Confrontation training is to add disturbance at the input level , According to the sample generated by the disturbance , To do a back propagation . With FGM For example , stay NLP On , Disturbance acts on embedding layer . Give me a plug and play code snippet , Quoted Zhihu id:Nicolas Code for , Well written , It's easy to understand with the principle .

#  initialization 
fgm = FGM(model)
for batch_input, batch_label in data:
    #  Normal training 
    loss = model(batch_input, batch_label)
    loss.backward() #  Back propagation , Get normal grad
    #  Confrontation training 
    fgm.attack() #  stay embedding Add anti disturbance to the 
    loss_adv = model(batch_input, batch_label)
    loss_adv.backward() #  Back propagation , And in normal grad On the basis of , Add up the gradient of confrontation training 
    fgm.restore() #  recovery embedding Parameters 
    #  gradient descent , Update parameters 
    optimizer.step()
    model.zero_grad()

Specifically FGM The implementation of the

import torch
class FGM():
    def __init__(self, model):
        self.model = model
        self.backup = {
    }

    def attack(self, epsilon=1., emb_name='emb.'):
        # emb_name This parameter needs to be changed to your model embedding Parameter name of 
        for name, param in self.model.named_parameters():
            if param.requires_grad and emb_name in name:
                self.backup[name] = param.data.clone()
                norm = torch.norm(param.grad)
                if norm != 0 and not torch.isnan(norm):
                    r_at = epsilon * param.grad / norm
                    param.data.add_(r_at)
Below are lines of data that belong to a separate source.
-- ==== Sys2Proof/Machine/SedOps.lean ====
section
/-! DEFINITION. The Sediment log (R655 to R663): numbering and writing entries to bank 7, the persistent
copies, acknowledgement, software entries, the start-up scan and the readout. -/

namespace Sys2Proof.Machine

/-- Does sequence number `a` lie after `b` in serial order (R659)? -/
def seqAfter32 (a b : Nat) : Bool :=
  let x := (a + 2 ^ 32 - b) % 2 ^ 32
  1 ≤ x && x < 2 ^ 31

/-- The 32 bytes of an entry (R653). -/
def LogEntry.bytes (e : LogEntry) (seq : Nat) : List Byte :=
  let body := leBytes 4 seq ++ leBytes 4 e.epoch.toNat ++ leBytes 8 e.rt.packed.toNat ++ leBytes 1 e.source ++
    leBytes 2 (e.detail % 8192 + 8192 * e.sev) ++ (e.data.take 11 ++ List.replicate (11 - e.data.length) 0)
  body ++ leBytes 2 (crc16 body)

/-- The place of a sequence number in bank 7 (R656). -/
def bank7Addr (seq : Nat) : Nat := 0x20070000 + 32 * (seq % 2048)

/-- The sequence number of 32 bytes whose CRC checks. -/
def entrySeq (bs : List Byte) : Option Nat :=
  if ofLe (bs.drop 30) == crc16 (bs.take 30) then some (ofLe (bs.take 4)) else none

/-- Is a word of the 32 bytes at an address uncorrectable? -/
def Device.entryLost (d : Device) (a : Nat) : Bool :=
  (List.range 8).any fun i => d.eccAt (a + 4 * i) == some .multi

/-- The entry held at a place of bank 7 (R656, R676). -/
def Device.heldAt (d : Device) (i : Nat) : Option Nat :=
  let a := bank7Addr i
  if d.entryLost a then none
  else
    match entrySeq (d.bytes a 32) with
    | some s => if s % 2048 == i % 2048 then some s else none
    | none => none

/-- The entry with a sequence number is held in bank 7. -/
def Device.held (d : Device) (seq : Nat) : Bool := d.heldAt seq == some seq

/-- LOG_HALF and the events of R658. -/
def Device.judgeHalf (d : Device) : Device :=
  let unread := (d.get F.SED_NEXT_SEQ + 2 ^ 33 - 1 - d.get F.SED_ACK_SEQ) % 2 ^ 32
  if unread < 1024 || 2 ^ 31 ≤ unread then d
  else if d.sed.halfArmed then ({ d with sed.halfArmed := false }.orField F.SED_EVT_EVT 1).fire 122
  else d

/-- An entry is selected for the persistent area (R651). -/
def Device.persists (d : Device) (e : LogEntry) : Bool :=
  d.get F.SED_CFG_PERSIST ≤ e.sev || e.source == 128 || e.source == 131 || e.source == 153 || e.source == 155

/-- An entry is queued for its persistent copy (R662). -/
def Device.queuePersist (d : Device) (seq : Nat) (bs : List Byte) : Device :=
  if d.sed.pq.length < 32 then
    let pq : List PersistEntry := d.sed.pq ++ [⟨seq, bs⟩]
    { d with sed.pq := pq }.nvsPick
  else (d.bump F.SED_CNT_PDROP).orField F.SED_EVT_EVT 4

/-- The oldest entry still held once number `seq` is written: the first number from SED_OLDEST_V on that bank 7 holds. -/
def Device.oldestFrom (d : Device) (seq : Nat) : Nat :=
  let old := d.get F.SED_OLDEST_V_SEQ
  let n := (seq + 2 ^ 32 - old) % 2 ^ 32
  match (List.range (n + 1)).find? fun i => d.held ((old + i) % 2 ^ 32) with
  | some i => (old + i) % 2 ^ 32
  | none => seq

/-- The earliest held entry after the entry `seq` was written (R660). -/
def Device.followOldest (d : Device) (seq : Nat) : Device := d.put F.SED_OLDEST_V_SEQ (d.oldestFrom seq)

/-- While the persistent area holds no entry, SED_OLDEST_P and SED_NEWEST_P follow SED_NEXT (R660, R680). -/
def Device.followEmpty (d : Device) (seq : Nat) : Device :=
  if (d.get F.SED_NEWEST_P_SEQ + 1) % 2 ^ 32 == d.get F.SED_OLDEST_P_SEQ then
    (d.put F.SED_OLDEST_P_SEQ ((seq + 1) % 2 ^ 32)).put F.SED_NEWEST_P_SEQ seq
  else d

/-- SED writes one entry to bank 7, its sequence number last (R655, R656, R658). -/
def Device.writeEntry (d : Device) (e : LogEntry) : Device :=
  let seq := d.get F.SED_NEXT_SEQ
  let bs := e.bytes seq
  let a := bank7Addr seq
  let lost := d.heldAt seq
  let words := [1, 2, 3, 4, 5, 6, 7, 0].map fun i => (i, BitVec.ofNat 32 (ofLe ((bs.drop (4 * i)).take 4)))
  let d := words.foldl (fun d p => d.storeWord (a + 4 * p.1) p.2) d
  let d := d.put F.SED_NEXT_SEQ ((seq + 1) % 2 ^ 32)
  let d := (d.followOldest seq).followEmpty seq
  let d := if e.source == 128 then { d with sed.resetSeq := seq } else d
  let d := match lost with
    | some s =>
      if seqAfter32 s (d.get F.SED_ACK_SEQ) then
        ((d.bump F.SED_CNT_LOST).orField F.SED_EVT_EVT 2).fire 123
      else d
    | none => d
  let d := if d.persists e then d.queuePersist seq bs else d
  d.judgeHalf

/-- The LOG_GAP entry takes its place in the queue once there is room for two (R657). -/
def Device.closeGap (d : Device) : Device :=
  match d.sed.gap with
  | none => d
  | some g =>
    if d.sed.wq.length + 2 ≤ logQueueCap then { d with sed.wq := d.sed.wq ++ [g.entry], sed.gap := none }
    else d

/-- SED takes the next queued entry and writes it (R655): after the start-up scan, while STREAM runs. -/
def Device.logWrite (d : Device) : Device :=
  if d.pwr.seq != .up || d.still then d
  else
    match d.sed.wq with
    | [] => d
    | e :: t => ({ d with sed.wq := t }.writeEntry e).closeGap

/-- The line write of a persistent entry with its count (R662). -/
def Device.persistJob (d : Device) (e : PersistEntry) : LineJob :=
  ⟨0xF0000 + 32 * (d.nvs.pcount % 1024), .persist e.bytes ((d.nvs.pcount + 1) % 2 ^ 32), false⟩

/-- The earliest of a list of sequence numbers, in serial order. -/
def seqFirst : List Nat → Option Nat
  | [] => none
  | s :: t => some (t.foldl (fun m x => if seqAfter32 m x then x else m) s)

/-- The latest of a list of sequence numbers, in serial order. -/
def seqLast : List Nat → Option Nat
  | [] => none
  | s :: t => some (t.foldl (fun m x => if seqAfter32 x m then x else m) s)

/-- A word of a persistent entry that no read can correct, by its NVS offset (R676, R685). -/
def Device.persistLost (d : Device) (i : Nat) : Option Nat :=
  (d.nvs.ecc.find? fun e => 0xF0000 + 32 * i ≤ e.1 && e.1 < 0xF0000 + 32 * i + 32 && e.2.isNone).map fun e => e.1

/-- The sequence numbers of the persistent entries whose CRC checks, by slot. -/
def Device.persisted (d : Device) : List (Nat × Nat) :=
  (List.range 1024).filterMap fun i =>
    let bs := d.bytes (0x300F0000 + 32 * i) 32
    match d.persistLost i, entrySeq bs with
    | none, some s => some (s, i)
    | _, _ => none

/-- SED_OLDEST_P and SED_NEWEST_P show the persistent entries whose CRC checks, or an empty area (R660). -/
def Device.showPersisted (d : Device) : Device :=
  let next := d.get F.SED_NEXT_SEQ
  let kept := d.persisted.map fun e => e.1
  let d := d.put F.SED_OLDEST_P_SEQ ((seqFirst kept).getD next)
  d.put F.SED_NEWEST_P_SEQ ((seqLast kept).getD ((next + 2 ^ 32 - 1) % 2 ^ 32))

/-- The entry at the head of the persistent queue is written with its count (R662), while that line write is in
progress. A write that fails leaves its line undefined (R684) and the entry unpersisted (R677). -/
def Device.persistWrite (d : Device) (fails : Bool) : Device :=
  match d.nvs.cur, d.sed.pq with
  | .persist, e :: t =>
    let d := { d with sed.pq := t, nvs.cur := .none }
    (d.endLine (d.persistJob e) fails).showPersisted.nvsPick
  | _, _ => d

/-- A write of SED_ACK (R658, R672). -/
def Device.ackWrite (d : Device) (v : Nat) : Device :=
  let d := d.put F.SED_ACK_SEQ v
  let unread := (d.get F.SED_NEXT_SEQ + 2 ^ 33 - 1 - v) % 2 ^ 32
  let d := if unread < 1024 then { d with sed.halfArmed := true } else d
  d.judgeHalf

/-- Is the value a reserved encoding of SED_ACK: after SED_NEXT − 1 (R658)? -/
def Device.ackReserved (d : Device) (v : Nat) : Bool :=
  seqAfter32 v ((d.get F.SED_NEXT_SEQ + 2 ^ 32 - 1) % 2 ^ 32)

/-- A software entry waits in the write queue (R680). -/
def Device.softPending (d : Device) : Bool := d.sed.wq.any fun e => e.source == 156

/-- Firmware writes a software entry (R661). -/
def Device.softEntry (d : Device) : Device :=
  let data := (List.range 3).flatMap fun i => leBytes 4 (d.word (R.SED_SW_DATAi i)).toNat
  d.log 156 (d.get F.SED_SW_CTL_SEV) (d.get F.SED_SW_CTL_DETAIL) (data.take 11)

/-- The system fault bits whose condition persists (R652). -/
def Device.sysPersists (d : Device) : Nat :=
  (if d.get F.TRN_STAT_TRUST == 1 then 0 else 1) + (if d.sed.nvsFaultOpen then 4 else 0)

/-- A host with SAFETY rights writes 1 to clear system fault bits (R652). PWR_FAULT.SYSTEM follows. -/
def Device.clearSysfault (d : Device) (v : Word) : Device :=
  let old := (d.word R.SED_SYSFAULT).toNat
  let clr := old &&& v.toNat &&& (15 - d.sysPersists)
  let d := d.setWord R.SED_SYSFAULT (BitVec.ofNat 32 (old - clr))
  if old == clr then
    d.setWord R.PWR_FAULT (BitVec.ofNat 32 ((d.word R.PWR_FAULT).toNat - ((d.word R.PWR_FAULT).toNat &&& 0x400)))
  else d

/-- The words in error that the start-up reads are reported (R676, R685): bank 7, the boot area, the system record, the
persistent area, the identity and the rosters. -/
def Device.scanErrors (d : Device) : Device :=
  let bad := d.ecc.filter fun e => 0x20070000 ≤ e.1 && e.1 < 0x20080000
  let d := (bad.mergeSort fun x y => x.1 ≤ y.1).foldl (fun d e => (d.readChecked e.1).2) d
  ((d.nvsScan 0 0x200).2.nvsScan 0xD0000 0x80).2.nvsScan 0xF0000 0x10000 |>.2

/-- The start-up scan (R660). -/
def Device.startupScan (d : Device) : Device :=
  let volatile := (List.range 2048).filterMap d.heldAt
  let kept := d.persisted.map fun e => e.1
  let next := match seqLast (volatile ++ kept) with
    | some s => (s + 1) % 2 ^ 32
    | none => 0
  let d := d.put F.SED_NEXT_SEQ next
  let oldest := (seqFirst volatile).getD next
  let d := (d.put F.SED_OLDEST_V_SEQ oldest).showPersisted
  let d := d.put F.SED_PCOUNT_P d.nvs.pcount
  let d := d.put F.SED_ACK_SEQ ((oldest + 2 ^ 32 - 1) % 2 ^ 32)
  { d with sed.halfArmed := true }

/-- A place of the log: of bank 7 or of the persistent area. -/
inductive LogPlace where
  | bank7 (i : Nat) | kept (i : Nat)
  deriving DecidableEq, Repr

/-- The sequence number that belongs to a place of bank 7: of the entry held there, or, where the place cannot be read, the latest
number that maps to it. -/
def Device.placeSeq (d : Device) (i : Nat) : Option Nat :=
  if d.entryLost (bank7Addr i) then
    let last := d.get F.SED_NEXT_SEQ + 2 ^ 32 - 1
    some ((last - (last + 2048 - i) % 2048) % 2 ^ 32)
  else d.heldAt i

/-- Where LOG_READ looks for the entries from `first` on, in ascending serial order (R663): in bank 7, and in the persistent area
for those that have no place there. -/
def Device.logPlaces (d : Device) (first : Nat) : List LogPlace :=
  let n := (d.get F.SED_NEXT_SEQ + 2 ^ 32 - first) % 2 ^ 32
  if n == 0 || 2 ^ 31 ≤ n then []
  else
    let dist := fun s : Nat => (s + 2 ^ 32 - first) % 2 ^ 32
    let vol := (List.range 2048).filterMap fun i => (d.placeSeq i).map fun s => (dist s, LogPlace.bank7 i)
    let per := d.persisted.filterMap fun e =>
      if d.placeSeq (e.1 % 2048) == some e.1 then none else some (dist e.1, LogPlace.kept e.2)
    (((vol ++ per).filter fun p => p.1 < n).mergeSort fun x y => x.1 ≤ y.1).map fun p => p.2

/-- The read of one place: none where it meets an uncorrectable error (R58, R59, R663, R685). -/
def Device.logPlace (d : Device) : LogPlace → Option (List Byte) × Device
  | .bank7 i =>
    let r := d.readRun (bank7Addr i) 8
    (if r.2.1 then some r.1 else none, r.2.2)
  | .kept i =>
    let r := d.nvsScan (0xF0000 + 32 * i) 32
    (if r.1 then some (d.bytes (0x300F0000 + 32 * i) 32) else none, r.2)

/-- The first `count` entries of some places that can be read. -/
def Device.logTake (d : Device) : List LogPlace → Nat → List (List Byte) × Device
  | [], _ => ([], d)
  | _ :: _, 0 => ([], d)
  | p :: t, n + 1 =>
    match d.logPlace p with
    | (some e, d) =>
      let r := d.logTake t n
      (e :: r.1, r.2)
    | (none, d) => d.logTake t (n + 1)

end Sys2Proof.Machine
end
    def restore(self, emb_name='emb.'):
        # emb_name This parameter needs to be changed to your model embedding Parameter name of 
        for name, param in self.model.named_parameters():
            if param.requires_grad and emb_name in name: 
                assert name in self.backup
                param.data = self.backup[name]
        self.backup = {
    }

2.EMA/SWA

Moving average , Save a parameter of history , After a certain training stage , Take the historical parameters to smooth the current parameters . This thing , I was there before. earhian In the ancestral code of . He likes it + Decay learning rate . It really works every time .

#  initialization 
ema = EMA(model, 0.999)
ema.register()

#  During training , After updating the parameters , Sync update shadow weights
def train():
    optimizer.step()
    ema.update()

# eval front ,apply shadow weights;eval after , Restore the parameters of the original model 
def evaluate():
    ema.apply_shadow()
    # evaluate
    ema.restore()

Specifically EMA Realization , Plug and play ：

class EMA():
    def __init__(self, model, decay):
        self.model = model
        self.decay = decay
        self.shadow = {
    }
        self.backup = {
    }

    def register(self):
        for name, param in self.model.named_parameters():
            if param.requires_grad:
                self.shadow[name] = param.data.clone()

    def update(self):
        for name, param in self.model.named_parameters():
            if param.requires_grad:
                assert name in self.shadow
                new_average = (1.0 - self.decay) * param.data + self.decay * self.shadow[name]
                self.shadow[name] = new_average.clone()

    def apply_shadow(self):
        for name, param in self.model.named_parameters():
            if param.requires_grad:
                assert name in self.shadow
                self.backup[name] = param.data
                param.data = self.shadow[name]

    def restore(self):
        for name, param in self.model.named_parameters():
            if param.requires_grad:
                assert name in self.backup
                param.data = self.backup[name]
        self.backup = {
    }

The problem with these two methods is that they will slow down , And the scoring points are in the first place , But it can be plug and play .

3.Rdrop And other comparative learning methods

It's a little useful , It won't get worse , It's also very easy to implement .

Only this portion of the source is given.